As opposed to other scams that feature fake celebrity endorsements or obviously misleading claims, scam retail advertising can be hard to identify or shut down because the creatives and landing pages tend to be utterly inoffensive. And due to massive scale and reach in programmatic advertising, platforms and publishers don’t always have the bandwidth to heavily scrutinize every company flowing through the pipes and onto sites and apps. But cough, cough—The Media Trust investigates suspicious companies and recognizes scammer advertising patterns thanks to countless years of expertise.

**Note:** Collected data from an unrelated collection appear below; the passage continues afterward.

-- ==== Sys2Proof/Safety.lean ====
section
/-! DEFINITION. What claims about the core are stated in terms of: the invariant, what construction leaves besides memory (70_reset_and_hazards.md R280),
the ends of a run (60_exceptions.md R268), how far `PC` goes (40_cycle_and_control.md R103), and what a sprite is (45_display.md R218, R219). -/

namespace Sys2Proof.Machine

/-- What every state between two events satisfies: `PC` is even (R24, R25), hence at most 0xFFE; every stack slot is in
0..0x1000 (R27) and even, since `CALL` stores `PC + 2` (R112); memory is in canonical form; the font lies below 0x200 (R9). -/
abbrev State.Inv (s : State) : Prop :=
  s.pc.toNat % 2 = 0 ∧
  (∀ k : Fin 16, (s.stack[k.val]).toNat ≤ 0x1000 ∧ (s.stack[k.val]).toNat % 2 = 0) ∧
  Memory.wf s.mem = true ∧
  s.fontBase.toNat + 80 ≤ 0x200

/-- The values of R280 for everything but memory. -/
abbrev State.asConstructed (s : State) : Prop :=
  (∀ r : Reg, s.reg r = 0) ∧ s.i = 0 ∧ s.pc = 0x200 ∧ s.sp = 0 ∧ (∀ k : Fin 16, s.stack[k.val] = 0) ∧
  s.dt = 0 ∧ s.st = 0 ∧ (∀ px py, s.display.pixel px py = false) ∧ s.mode = .normal ∧
  (∀ k : Key, s.key k = false) ∧ s.fault = none

/-- The run has faulted: never a successful end (R268 item 1). -/
abbrev State.faulted (s : State) : Prop := s.fault ≠ none

/-- The run is halted at `a`: a jump to itself stands at `PC = a` (R268 item 2). -/
abbrev State.haltedAt (s : State) (a : Addr) : Prop :=
  s.pc = a ∧ s.fault = none ∧
  Memory.read s.mem a.toNat = BitVec.ofNat 8 (0x10 + a.toNat / 256) ∧
  Memory.read s.mem (a.toNat + 1) = BitVec.ofNat 8 (a.toNat % 256)

/-- `PC` is where an instruction may stand (R24) and the address after it exists, so that falling through does not raise (R104, R105). -/
abbrev State.canFallThrough (s : State) : Prop := s.pc.toNat % 2 = 0 ∧ s.pc.toNat + 2 < 0x1000

/-- How far beyond `PC` an instruction that does not jump, call or return proposes to go on, when it gets that far: 2 to fall through,
4 for a taken skip, 0 for a key wait with no key (R103, R113 to R116, R201 to R203). -/
def State.stride (s : State) : Instr → Option Nat
  | .ret => none
  | .jpNnn _ => none
  | .callNnn _ => none
  | .jpV0Nnn _ => none
  | .seVxKk x kk => some (if s.reg x = kk then 4 else 2)
  | .sneVxKk x kk => some (if s.reg x = kk then 2 else 4)
  | .seVxVy x y => some (if s.reg x = s.reg y then 4 else 2)
  | .sneVxVy x y => some (if s.reg x = s.reg y then 2 else 4)
  | .skpVx x => some (if ∃ k : Key, k.val = (s.reg x).toNat ∧ s.key k = true then 4 else 2)
  | .sknpVx x => some (if ∃ k : Key, k.val = (s.reg x).toNat ∧ s.key k = true then 2 else 4)
  | .ldVxK _ => some (if ∃ k : Key, s.key k = true then 2 else 0)
  | .cls => some 2
  | .low => some 2
  | .high => some 2
  | .ldVxKk _ _ => some 2
  | .addVxKk _ _ => some 2
  | .ldVxVy _ _ => some 2
  | .orVxVy _ _ => some 2
  | .andVxVy _ _ => some 2
  | .xorVxVy _ _ => some 2
  | .addVxVy _ _ => some 2
  | .subVxVy _ _ => some 2
  | .shrVxVy _ _ => some 2
  | .subnVxVy _ _ => some 2
  | .shlVxVy _ _ => some 2
  | .ldINnn _ => some 2
  | .rndVxKk _ _ => some 2
  | .drwVxVyN _ _ _ => some 2
  | .ldVxDt _ => some 2
  | .ldDtVx _ => some 2
  | .ldStVx _ => some 2
  | .addIVx _ => some 2
  | .ldFVx _ => some 2
  | .ldBVx _ => some 2
  | .ldMemVx _ => some 2
  | .ldVxMem _ => some 2

/-- The byte of memory at an address, as claims read it. -/
def State.byteAt (s : State) (a : Nat) : Byte := Memory.read s.mem a

/-- Execute instructions one after the other, as long as each answers a next state in which no fault is recorded. -/
def execAll : List Instr → State → Option State
  | [], s => some s
  | i :: is, s =>
    match exec i s with
    | .next t => if t.fault = none then execAll is t else none
    | .fault _ => none
    | .refused _ => none

/-- The bytes of one row of a sprite: two for a 16-pixel row (R219). -/
def rowBytes (wide : Bool) : Nat := if wide then 2 else 1

/-- The pixels of one row of a sprite (R212). -/
def rowWidth (wide : Bool) : Nat := if wide then 16 else 8

/-- Column `c` of row `r` of the sprite at `I`: bit 7 of a byte is its leftmost pixel, and the left byte of a 16-pixel
row stands first (R219, R223). -/
def State.spriteBit (s : State) (wide : Bool) (r c : Nat) : Bool :=
  (s.byteAt (s.i.toNat + r * rowBytes wide + c / 8)).getLsbD (7 - c % 8)

/-- How far `p` lies after `p0` on a circle of `size` positions: the column or row of a wrapped sprite that falls on `p` (R213). -/
def wrapDistance (size p0 p : Nat) : Nat := (p + size - p0 % size) % size

/-- Whether the first `rows` rows of the sprite at `I`, placed at `(x0, y0)`, have a set pixel at `(px, py)` (R212, R213). -/
def State.spriteCovers (s : State) (wide : Bool) (rows x0 y0 px py : Nat) : Bool :=
  decide (px < s.mode.width) && decide (py < s.mode.height) &&
  decide (wrapDistance s.mode.width x0 px < rowWidth wide) &&
  decide (wrapDistance s.mode.height y0 py < rows) &&
  s.spriteBit wide (wrapDistance s.mode.height y0 py) (wrapDistance s.mode.width x0 px)

end Sys2Proof.Machine
end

Sometimes publishers and platforms turn a blind eye to retail scams thinking that consumers can look out for themselves. This does a great disservice to Internet audiences—bad ads of all types make digital properties look disreputable, and diminish premium publisher views of SSP and DSP marketplace quality.
Worse, failing to shut scams down at the platform or publisher level is simply leaving consumers vulnerable—complete contempt for digital trust and safety. Credit card, financial, and other personal information gleaned in one of these schemes could be used for future, far more detrimental attacks. And don’t forget—in the UK, publishers and platforms might soon be liable if consumers are scammed via advertising.
In the end, it’s karma: the more publishers respect consumer trust and safety, the greater the rewards in audience loyalty and monetized pageviews. And that’s passed upwards to high-quality ad marketplaces.